======== Records for processing ========

-- ==== Sys2Proof/Machine/Carter.lean ====
section
/-!
DEFINITION. Sys2Proof/Machine/Carter.lean: pre-emption, contexts, Carter's stores, semaphores and credits as the dispatcher sees
them (11_dispatch_preemption_and_paging.md R261 to R269; 04_compute_core.md R108, R109), and their commands.
-/

namespace Sys2Proof.Machine

/-! ## Requests and boundaries (R261, R108) -/

/-- Is item `k` pooled and on cores? -/
def Item.onCores (i : Item) : Bool := decide (i.st = .running) || decide (i.st = .restoring)

/-- Pre-emption of pooled item `k` is requested: the request reaches each of its cores in 2 ticks (R261). -/
def requestPreempt (s : State) (k : Nat) : State :=
  match item? s k with
  | none => s
  | some it =>
    if it.isPinned || !it.onCores then s
    else it.cores.foldl (fun t l => match physOf t l with
      | some p => if (core t p).item = some k ∧ (core t p).preempt.isNone then
          modCore t p (fun c => { c with preempt := some (t.now + 2) }) else t
      | none => t) s

/-- Pooled items on cores that hold one of the logical cores `ls`. -/
def pooledOn (s : State) (ls : List Nat) : List Nat :=
  (s.disp.items.filter (fun i => !i.isPinned && i.onCores && i.cores.any (fun l => ls.contains l))).map (fun i => i.key)

/-- Pre-emption of every pooled item that holds one of the chosen cores. -/
def preemptOn (s : State) (ls : List Nat) : State := (pooledOn s ls).foldl requestPreempt s

/-- The first of the item's cores stops: from this tick the item is pre-empted, or evicted. -/
def markStop (s : State) (k : Nat) : State :=
  match item? s k with
  | none => s
  | some it =>
    if it.st = .running then
      let s1 := modItem s k (fun i => { i with
        st := .saving, stopAt := some s.now, flags := if it.evicted then i.flags else setBit i.flags 4 })
      if it.evicted then addR s1 F.CARTER_EVICTIONS 1 else addR s1 F.DISP_PREEMPTS 1
    else s

/-- Core `p` stops issuing at its boundary, where `live` names the live regions (R108). -/
def stopCore (s : State) (p : Nat) (live : List (Bin × Nat)) : State :=
  match (core s p).item with
  | none => s
  | some k => addI (markStop (modCore s p (fun c => { c with stopped := true, stopT := s.now, atBnd := some live })) k)
      F.CORE_PREEMPTS p 1

/-- A restore is abandoned (R261): the rows restored are discarded, the contexts stay where they were, the cores are free from the next
tick on. -/
def abandonRestore (s : State) (k : Nat) : State :=
  match item? s k with
  | none => s
  | some it =>
    let s1 := it.cores.foldl (fun t l => match physOf t l with
      | some p => modCore t p (fun c => { c with issueAt := t.now + 1 })
      | none => t) (freeCores s k it.cores)
    let s2 := modItem s1 k (fun i => { i with st := .out, cores := [] })
    refreshCtx { s2 with ctxs := s2.ctxs.map (fun (e : Nat × Ctx) =>
      if e.2.item = k then (e.1, { e.2 with st := e.2.place, place := .free, restored := false }) else e) }

/-- The core stands at the boundary it has just issued, at a WAIT behind one, or at its END (R108, R262). -/
def atBoundary (s : State) (p : Nat) : Option (List (Bin × Nat)) :=
  let c := core s p
  let ended := match c.item.bind (item? s) with
    | some it => it.ended.contains c.rank
    | none => false
  if ended then some []
  else match c.atBnd with
    | some live => if c.blocked.isSome || decide (s.now < c.issueAt) then some live else none
    | none => none

/-- PREEMPTION_ARRIVAL: a request reaches core `core`, which stops where it stands at a boundary and otherwise at its next BND;
a restore is abandoned (R261, R108). -/
def execPreemptionArrival (core : Nat) (s : State) : Out :=
  .next (whenLive s fun s =>
    let c := Machine.core s core
    match c.item, c.preempt with
    | some k, some t =>
      guardOn (decide (t ≤ s.now) && !c.stopped) s fun s =>
        match item? s k with
        | none => s
        | some it =>
          if it.st = .restoring then abandonRestore s k
          else match atBoundary s core with
            | some live => stopCore s core live
            | none => s
    | _, _ => s)

/-! ## Saves (R263, R109) -/

/-- Rows of the live regions of a boundary, with their bins. -/
def liveRows (c : CoreS) (live : List (Bin × Nat)) : List (Bin × Nat) :=
  live.flatMap (fun x =>
    let r := tget ({} : Region) c.regions (x.1.num * 8 + x.2)
    (rangeFrom r.base r.len).map (fun n => (x.1, n)))

/-- A row as a context holds it: bin, row by the program's numbering (a partial-sum row by tile index), bytes. -/
structure SavedRow where
  bin : Bin
  row : Nat
  bytes : List Byte

/-- What a context holds (R109; log entry 19): the loop engine's position, loops and tokens, region pointers, the codebook, and
the rows of the live regions, which Carter has read. -/
def contextOf (c : CoreS) (rows : List SavedRow) : CoreS :=
  let x : CoreS := {
    regions := c.regions, tokens := c.tokens, loops := c.loops, pc := c.pc, codebook := c.codebook, itemTag := c.itemTag,
    resident := c.resident, item := c.item, rank := c.rank, launched := c.launched, modeOf := c.modeOf, blocked := c.blocked }
  rows.foldl (fun x r =>
    let y := x.setBin r.bin ((x.bin r.bin).write (r.row * r.bin.row) r.bytes)
    { y with written := tset false y.written (rowKey r.bin r.row) true }) x

/-- Engines of the core are idle; their times count CLK_ARITH cycles, two in a tick. -/
def enginesIdle (s : State) (p : Nat) : Bool :=
  let c := core s p
  c.flights.all (fun f => f.2.isNone) && decide (c.arrayFree ≤ 2 * s.now + 1) && decide (c.vecFree ≤ 2 * s.now + 1) && decide (c.loadFree ≤ 2 * s.now + 1)

/-- Core `p` waits for its context to be saved: stopped for a pre-empted or evicted item, credits returned (R269). -/
def wantsSave (s : State) (p : Nat) : Bool :=
  let c := core s p
  c.stopped && decide (regI s F.CORE_STATE_STATE p = 1) && decide (c.credits = 0) &&
    (match c.item.bind (item? s) with
     | some it => decide (it.st = .saving)
     | none => false)

/-- A save of cluster `k` is running. -/
def saveRuns (s : State) (k : Nat) : Bool := (rangeFrom (9 * k) 9).any (fun p => decide (regI s F.CORE_STATE_STATE p = 2))

/-- No other core of the cluster is ahead of `p`: saves go in order of boundary ticks, ties to the lower logical core (R263). -/
def saveFirst (s : State) (p : Nat) : Bool :=
  (rangeFrom (9 * (p / 9)) 9).all (fun q => decide (q = p) || !wantsSave s q ||
    decide ((core s p).stopT < (core s q).stopT) ||
    (decide ((core s p).stopT = (core s q).stopT) && decide (regI s F.CORE_STATE_LOGICAL p < regI s F.CORE_STATE_LOGICAL q)))

/-- The lowest free context-table entry. -/
def freeCtx (s : State) : Option Nat := (upto 1024).find? (fun i => decide ((tget {} s.ctxs i).st = .free))

/-- Free context-table entries. -/
def ctxFree (s : State) : Nat := 1024 - s.ctxs.length

/-- Where row `row` of a bin stands, by the program's numbering: the row itself, or the row of the physical tile in service that a
partial-sum tile index names; none for a tile held in the spill area (R105, R106). -/
def rowPlace (s : State) (p : Nat) (it : Item) (b : Bin) (row : Nat) : Option Nat :=
  if b = .psum then
    if spills s p it (row / 8) then none else ((core s p).physTile (row / 8)).map (fun t => 8 * t + row % 8)
  else some row

/-- Carter reads the rows of a context that are written, or stand in the spill area (R101, R109): the rows, and what it met. -/
def readRows (s : State) (p : Nat) (it : Item) (rows : List (Bin × Nat)) : State × List SavedRow × ReadInfo :=
  rows.foldl (fun (a : State × List SavedRow × ReadInfo) x =>
    match rowPlace a.1 p it x.1 x.2 with
    | some r =>
      if (core a.1 p).isWritten x.1 r then
        let (t, b) := binRow a.1 p x.1 (r * x.1.row) x.1.row
        (t, a.2.1 ++ [⟨x.1, x.2, b.bytes⟩], a.2.2.join b.info)
      else a
    | none =>
      let (t, b) := readSpill a.1 p it (x.2 / 8) (x.2 % 8 * 512) 512
      (t, a.2.1 ++ [⟨x.1, x.2, b.bytes⟩], a.2.2.join b.info)) (s, [], {})

/-- Carter writes the rows of a context to a core: to its bins, or to the spill area of a tile that the core holds there. -/
def writeRows (s : State) (p : Nat) (it : Item) (rows : List SavedRow) : State :=
  rows.foldl (fun t r => match rowPlace t p it r.bin r.row with
    | some n => modCore t p (fun c => { (c.setBin r.bin ((c.bin r.bin).write (n * r.bin.row) r.bytes)) with
        written := tset false c.written (rowKey r.bin n) true })
    | none => (writeSpill t p it (r.row / 8) (r.row % 8 * 512) r.bytes).1) s

/-- The rows a context holds. -/
def CoreS.savedRows (x : CoreS) : List SavedRow :=
  x.written.map (fun e =>
    let b : Bin := if e.1 < 4096 then .weight else if e.1 < 8192 then .act else .psum
    ⟨b, e.1 % 4096, (x.bin b).read (e.1 % 4096 * b.row) b.row⟩)

/-- Granules of a context: its state record of 256 bytes and its rows (R263). -/
def ctxGranules (rows : List SavedRow) : Nat := 4 + sumN (rows.map (fun r => cdiv r.bytes.length 64))

/-- The tick of Carter's last slot in cluster `k` for a context of `n` granules that it takes up at tick `t`: 16 in a slot, after the context
before it (R263, 09 R208). -/
def carterSlot (s : State) (k t n : Nat) : Nat :=
  let a := (clu s k).carterAt
  SlotOwner.carter.nth (if a < t then t else a) (cdiv n 16 - 1)

/-- Carter's slots of cluster `k` are used up to tick `t`. -/
def useCarter (s : State) (k t : Nat) : State := modClu s k (fun c => { c with carterAt := t + 1 })

/-- CONTEXT_SAVE: Carter writes the context of core `core` into its save frame, once its engines are idle and no save of the
cluster stands before it (R263, R109). An uncorrectable row fails the item (Table 11-5). -/
def execContextSave (core : Nat) (s : State) : Out :=
  .next (whenLive s fun s =>
    let c := Machine.core s core
    match c.item, c.atBnd, freeCtx s with
    | some k, some live, some e =>
      guardOn (wantsSave s core && enginesIdle s core && !saveRuns s (core / 9) && saveFirst s core) s fun s =>
        let it := (item? s k).getD {}
        let (s0, rows, i) := readRows s core it (liveRows c live)
        let s1 := useCarter (usePhase3 s0 core rows.length) (core / 9) (carterSlot s (core / 9) s.now (ctxGranules rows))
        if i.bad then (afterBins s1 core k i).1
        else
          let x : Ctx := { st := .save, blocked := c.blocked.isSome, rank := c.rank, cluster := core / 9,
                           core := regI s F.CORE_STATE_LOGICAL core, item := k,
                           tag := regI s F.CORE_RESIDENT_TAG core, tagPlan := regI s F.CORE_RESIDENT_PLAN core }
          let s2 := { s1 with ctxs := tset {} s1.ctxs e x, ctxCores := tset {} s1.ctxCores e (contextOf (Machine.core s1 core) rows) }
          refreshCtx (addR (setI s2 F.CORE_STATE_STATE core 2) F.CARTER_SAVES 1)
    | _, _, _ => s)
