/-- The end of a step: the ledger, its records, its ROI list; a track whose entry could not be read has a SAF record TRACK_UNCORRECTABLE
beside its EVT record (R191, 13 Table 13-8). -/
def endStep (s : State) (x : TrkStep) (r : StepRes) : State :=
  let n := x.slot
  let gone := r.res.filter (fun y => y.retired)
  let born := (r.res.filter (fun y => y.isNew)).length
  let s1 := gone.foldl (fun t y => freeTrack t y.entry) (r.res.foldl (putLife (regS s F.TRK_EMB_WAIT_ALPHA n) x.embs) s)
  let s2 := (objsOf s n r).foldl (fun t y =>
    let b := objBytes n x.src (objFlags x.late y) y.track (y.det.getD 0xFFFF)
    pushRec t { ring := regX s F.SLOT_ROUTE_OBJ_RING n, bytes := b }) s1
  let s3 := r.res.foldl (fun t y => match y.evt with
    | some (kind, det) =>
      let u := evtTrack t n x.src kind det y.track.id 0 0
      if y.track.ue then safNow u 0x13 0 0 0 0 y.track.id 0 else u
    | none => t) s2
  let live := (liveOf s3 n).length
  let a := x.n % 65536 + 65536 * (x.dets.length % 65536) + 2 ^ 32 * (r.matched % 65536) + 2 ^ 48 * (born % 65536)
  let b := r.denied % 65536 + 65536 * (gone.length % 65536) + 2 ^ 32 * (live % 65536)
  let s4 := evtTrack s3 n x.src 5 (bnat x.embs.isSome) 0 a b
  let s5 := addR (addR (addR (addR s4 F.TRK_STEPS 1) F.TRK_BIRTHS born) F.TRK_DENIED r.denied) F.TRK_RETIRED gone.length
  let s6 := modTrkSlot { s5 with trk := { s5.trk with steps := s5.trk.steps.filter (fun y => decide (y.slot ≠ n)) } } n
    (fun y => { y with stepNo := (y.stepNo + 1) % 2 ^ 32, nextId := r.nextId, closing := false })
  let s7 := putRoi (refreshTrk s6 n) n x.seq x.src
  resumeStep (if (trkSlot s n).closing then retireAll s7 n else s7)

/-- TRACK_STEP_END: T_step ticks after its start, its wait apart, a step associates, updates filters and lifecycles, and writes
its records (R185 to R196). -/
def execTrackStepEnd (slot : Nat) (s : State) : Out :=
  .next (whenLive s fun s =>
    match stepOf s slot with
    | none => s
    | some x =>
      let r := stepRes s x
      guardOn (decide (x.phase = .active) && decide (x.start + x.waited + stepTicks x (stepRecords s x r) ≤ s.now)) s fun s =>
        endStep s x r)

end Sys2Proof.Machine
end

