-- ==== Sys2Proof/Machine/TileBase.lean ====
section
/-!
DEFINITION. Sys2Proof/Machine/TileBase.lean: how a tile-program instruction issues (04_compute_core.md R104 to R107), operands in
bins and Granary (09_memory_system.md R207, R211), Granary slots (R208), spilled partial-sum tiles (R106, R174).
-/

namespace Sys2Proof.Machine

/-! ## Modes of the array (Table 4-2, Table 4-4) -/

/-- Constants of a mode (Table 4-4 notes). -/
structure ModeC where
  kt : Nat
  nt : Nat
  mt : Nat
  r : Nat
  lw : Nat
  la : Nat
  tail : Nat
  d : Nat

/-- The constants of each mode. -/
def Mode.consts : Mode → ModeC
  | .i8 => ⟨32, 32, 32, 1, 32, 16, 63, 32⟩
  | .l4 => ⟨64, 32, 32, 2, 32, 0, 65, 32⟩
  | .l3 => ⟨64, 32, 32, 2, 24, 0, 65, 32⟩
  | .b16 => ⟨16, 16, 16, 1, 16, 8, 47, 8⟩
  | .c16 => ⟨16, 16, 16, 1, 32, 0, 47, 16⟩

/-! ## The program -/

/-- The program of core `p`'s rank. -/
def progOf (s : State) (p : Nat) (it : Item) : List TileCmd :=
  (((imgOf s it.e).progs.find? (fun x => decide (x.1 = (core s p).rank))).map (fun x => x.2)).getD []

/-- The four engines an instruction may run on (Table 4-11). -/
inductive Engine where
  | array | vector | loader | loop
deriving DecidableEq, Repr

/-- Number of an engine, by which a core holds what is in flight on it. -/
def Engine.num : Engine → Nat
  | .array => 0
  | .vector => 1
  | .loader => 2
  | .loop => 3

/-- What is in flight on an engine. -/
def CoreS.flight (c : CoreS) (e : Engine) : Option Flight := tget none c.flights e.num

/-- Cycles by which an instruction may issue before the array is free: the first weight-tile load of an MM overlaps the tail of the MM
of the same dataflow before it (R94). -/
def CoreS.overlap (c : CoreS) (cmd : TileCmd) : Nat :=
  match cmd.ins, c.arrayTail with
  | .mm o, some (f, tail) =>
    if o.flow = f ∧ f = .ws then (let l := o.mode.consts.lw; if l < tail then l else tail) else 0
  | _, _ => 0

/-- The cycle at which an engine becomes free. -/
def CoreS.freeAt (c : CoreS) : Engine → Nat
  | .array => c.arrayFree
  | .vector => c.vecFree
  | .loader => c.loadFree
  | .loop => 0

/-- The core with an engine busy up to cycle `t`. -/
def CoreS.busy (c : CoreS) (e : Engine) (t : Nat) : CoreS :=
  match e with
  | .array => { c with arrayFree := t }
  | .vector => { c with vecFree := t }
  | .loader => { c with loadFree := t }
  | .loop => c

/-- Token `t` is set at cycle `now2`: an instruction that sets it has issued and completed. -/
def CoreS.tokenSet (c : CoreS) (now2 t : Nat) : Bool := c.tokens.testBit t && decide (tget 0 c.tokAt t ≤ now2)

/-- Does core `p` issue `cmd` now: it runs its item, `cmd` is the instruction at its program counter, its engine is free, with nothing
in flight, and the tokens it names are set (R107)? -/
def issueOk (s : State) (p k : Nat) (cmd : TileCmd) (e : Engine) : Bool :=
  match item? s k with
  | none => false
  | some it =>
    let c := core s p
    decide (it.st = .running) && decide (regI s F.CORE_STATE_STATE p = 1) && !c.stopped && !it.ended.contains c.rank &&
      decide ((progOf s p it)[c.pc]? = some cmd) && decide (c.issueAt ≤ s.now) && decide (c.freeAt e ≤ 2 * s.now + c.overlap cmd) &&
      (c.flight e).isNone &&
      cmd.tok.waits.all (c.tokenSet (2 * s.now))

/-- An instruction has issued: its engine is busy for `cycles`, its token will be set at their end. -/
def issued (s : State) (p : Nat) (cmd : TileCmd) (e : Engine) (cycles : Nat) : State :=
  let t := 2 * s.now + cycles
  modCore s p (fun c =>
    let c := c.busy e t
    { c with
      pc := c.pc + 1, issueAt := s.now + 1, atBnd := none, blocked := none,
      tokens := (match cmd.tok.sets with
        | some n => setBit c.tokens n
        | none => c.tokens),
      tokAt := (match cmd.tok.sets with
        | some n => tset 0 c.tokAt n t
        | none => c.tokAt) })

/-- An instruction of core `p`: when it issues, rows waiting for write-back are written, and `eff` is its effect for item `k`. -/
def runTile (s : State) (p : Nat) (cmd : TileCmd) (e : Engine) (cycles : Nat) (eff : Nat → State → State) : State :=
  match (core s p).item with
  | none => s
  | some k => if issueOk s p k cmd e then eff k (issued (flushBins s p) p cmd e cycles) else s

/-! ## Operands in bins (R104) -/

/-- Region `r` of a bin. -/
def CoreS.region (c : CoreS) (b : Bin) (r : Nat) : Region := tget {} c.regions (b.num * 8 + r)

/-- What the loop strides add to an operand. -/
def strideSum (c : CoreS) (l : List (Nat × Nat)) : Int :=
  sumI (l.map (fun x => match c.loops[x.1]? with
    | some f => nth 0 f.strides x.2 * f.iter
    | none => 0))

/-- Byte offset of an operand in its region. -/
def BinRef.offset (r : BinRef) (c : CoreS) : Nat := ((r.off : Int) + strideSum c r.strides).toNat

/-- A piece of a transfer: byte address in the bin and bytes; where a spilled partial-sum tile holds it, the tile and the byte in it. -/
structure Piece where
  addr : Nat
  len : Nat
  spill : Option (Nat × Nat) := none
deriving DecidableEq, Repr

/-- Cut `n` bytes at `a` of a circular run of `size` bytes placed at `base`. -/
def circPieces (base size : Nat) : Nat → Nat → Nat → List Piece
  | 0, _, _ => []
  | f + 1, a, n =>
    if n = 0 ∨ size = 0 then []
    else
      let x := a % size
      let l := if n ≤ size - x then n else size - x
      ⟨base + x, l, none⟩ :: circPieces base size f (a + l) (n - l)

/-- Cut a piece of the partial-sum bin at its tiles and move it to the physical ones, or to the spill area of the tiles at or above
`top` (R105, R106). -/
def tilePieces (c : CoreS) (top : Nat) : Nat → Nat → Nat → List Piece
  | 0, _, _ => []
  | f + 1, a, n =>
    if n = 0 then []
    else
      let l := if n ≤ 4096 - a % 4096 then n else 4096 - a % 4096
      let x : Piece := match decide (a / 4096 < top), c.physTile (a / 4096) with
        | true, some t => ⟨t * 4096 + a % 4096, l, none⟩
        | _, _ => ⟨0, l, some (a / 4096, a % 4096)⟩
      x :: tilePieces c top f (a + l) (n - l)

/-- The item on core `p`. -/
def itemOn (s : State) (p : Nat) : Option Item := (core s p).item.bind (item? s)

/-- The lowest tile index that core `p` holds in its spill area for the item on it (R174). -/
def spillTop (s : State) (p : Nat) : Nat :=
  let a := ((itemOn s p).map (fun it => (imgOf s it.e).hdr.psumAssumed)).getD 16
  let n := (core s p).psumTiles
  if n < a then n else a

/-- The pieces of `n` bytes of an operand of core `p`, `row0` rows after the region's base in a circular region. -/
def piecesOf (s : State) (p : Nat) (r : BinRef) (row0 n : Nat) : List Piece :=
  let c := core s p
  let g := c.region r.bin r.reg
  let w := r.bin.row
  let o := r.offset c
  let l := if g.circ then circPieces (g.base * w) (g.len * w) 3 (row0 * w + o) n else [⟨g.base * w + o, n, none⟩]
  if r.bin = .psum then l.flatMap (fun x => tilePieces c (spillTop s p) (x.len / 4096 + 2) x.addr x.len) else l

/-- Rows an operand of `n` bytes touches. -/
def rowsTouched (c : CoreS) (r : BinRef) (n : Nat) : Nat := if n = 0 then 0 else cdiv (r.offset c % r.bin.row + n) r.bin.row

/-- A reader of a circular region finds its rows at once (Table 4-10, empty read). -/
def canRead (s : State) (p : Nat) (r : BinRef) (n : Nat) : Bool :=
  let c := core s p
  let g := c.region r.bin r.reg
  !g.circ || (decide (g.tail + rowsTouched c r n ≤ g.head) && decide (g.wrAt ≤ 2 * s.now))

/-- A writer of a circular region finds room at once: a region is full when head + 1 = tail (Table 4-10, full write). -/
def canWrite (s : State) (p : Nat) (r : BinRef) (n : Nat) : Bool :=
  let c := core s p
  let g := c.region r.bin r.reg
  !g.circ || (decide (g.head + rowsTouched c r n + 1 ≤ g.tail + g.len) && decide (g.rdAt ≤ 2 * s.now))

/-- Change a region of a core. -/
def modRegion (s : State) (p : Nat) (r : BinRef) (f : Region → Region) : State :=
  modCore s p (fun c => { c with regions := tmod {} c.regions (r.bin.num * 8 + r.reg) f })

/-- A piece is read: from the bin, or from the spill area. -/
def readPiece (s : State) (p : Nat) (b : Bin) (x : Piece) : State × BR :=
  match x.spill, itemOn s p with
  | some (t, o), some it => readSpill s p it t o x.len
  | some _, none => (s, { bytes := List.replicate x.len 0 })
  | none, _ => readBin s p b x.addr x.len

/-- A piece is written: to the bin, or to the spill area. -/
def writePiece (s : State) (p : Nat) (b : Bin) (x : Piece) (bytes : List Byte) : State :=
  match x.spill, itemOn s p with
  | some (t, o), some it => (writeSpill s p it t o bytes).1
  | some _, none => s
  | none, _ => writeBin s p b x.addr bytes []

/-- A write met a dark bank in the spill area of the tiles of some pieces: it ends the item (09 R222). -/
def darkPieces (s : State) (p : Nat) (l : List Piece) : State :=
  match itemOn s p with
  | none => s
  | some it =>
    match l.findSome? (fun x => x.spill.bind (fun t => darkTile s p it t.1)) with
    | some b => darkFault s (p / 9) b [it.key]
    | none => s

========

**What is needed:**
Exact duplication is required for the lines above, from the line that contains "s core live" to the line that contains "regions := c.regions, tokens", inclusive; omit all others.

**Your solution:**
            | some live => stopCore s core live
            | none => s
    | _, _ => s)

/-! ## Saves (R263, R109) -/

/-- Rows of the live regions of a boundary, with their bins. -/
def liveRows (c : CoreS) (live : List (Bin × Nat)) : List (Bin × Nat) :=
  live.flatMap (fun x =>
    let r := tget ({} : Region) c.regions (x.1.num * 8 + x.2)
    (rangeFrom r.base r.len).map (fun n => (x.1, n)))

/-- A row as a context holds it: bin, row by the program's numbering (a partial-sum row by tile index), bytes. -/
structure SavedRow where
  bin : Bin
  row : Nat
  bytes : List Byte

/-- What a context holds (R109; log entry 19): the loop engine's position, loops and tokens, region pointers, the codebook, and
the rows of the live regions, which Carter has read. -/
def contextOf (c : CoreS) (rows : List SavedRow) : CoreS :=
  let x : CoreS := {
    regions := c.regions, tokens := c.tokens, loops := c.loops, pc := c.pc, codebook := c.codebook, itemTag := c.itemTag,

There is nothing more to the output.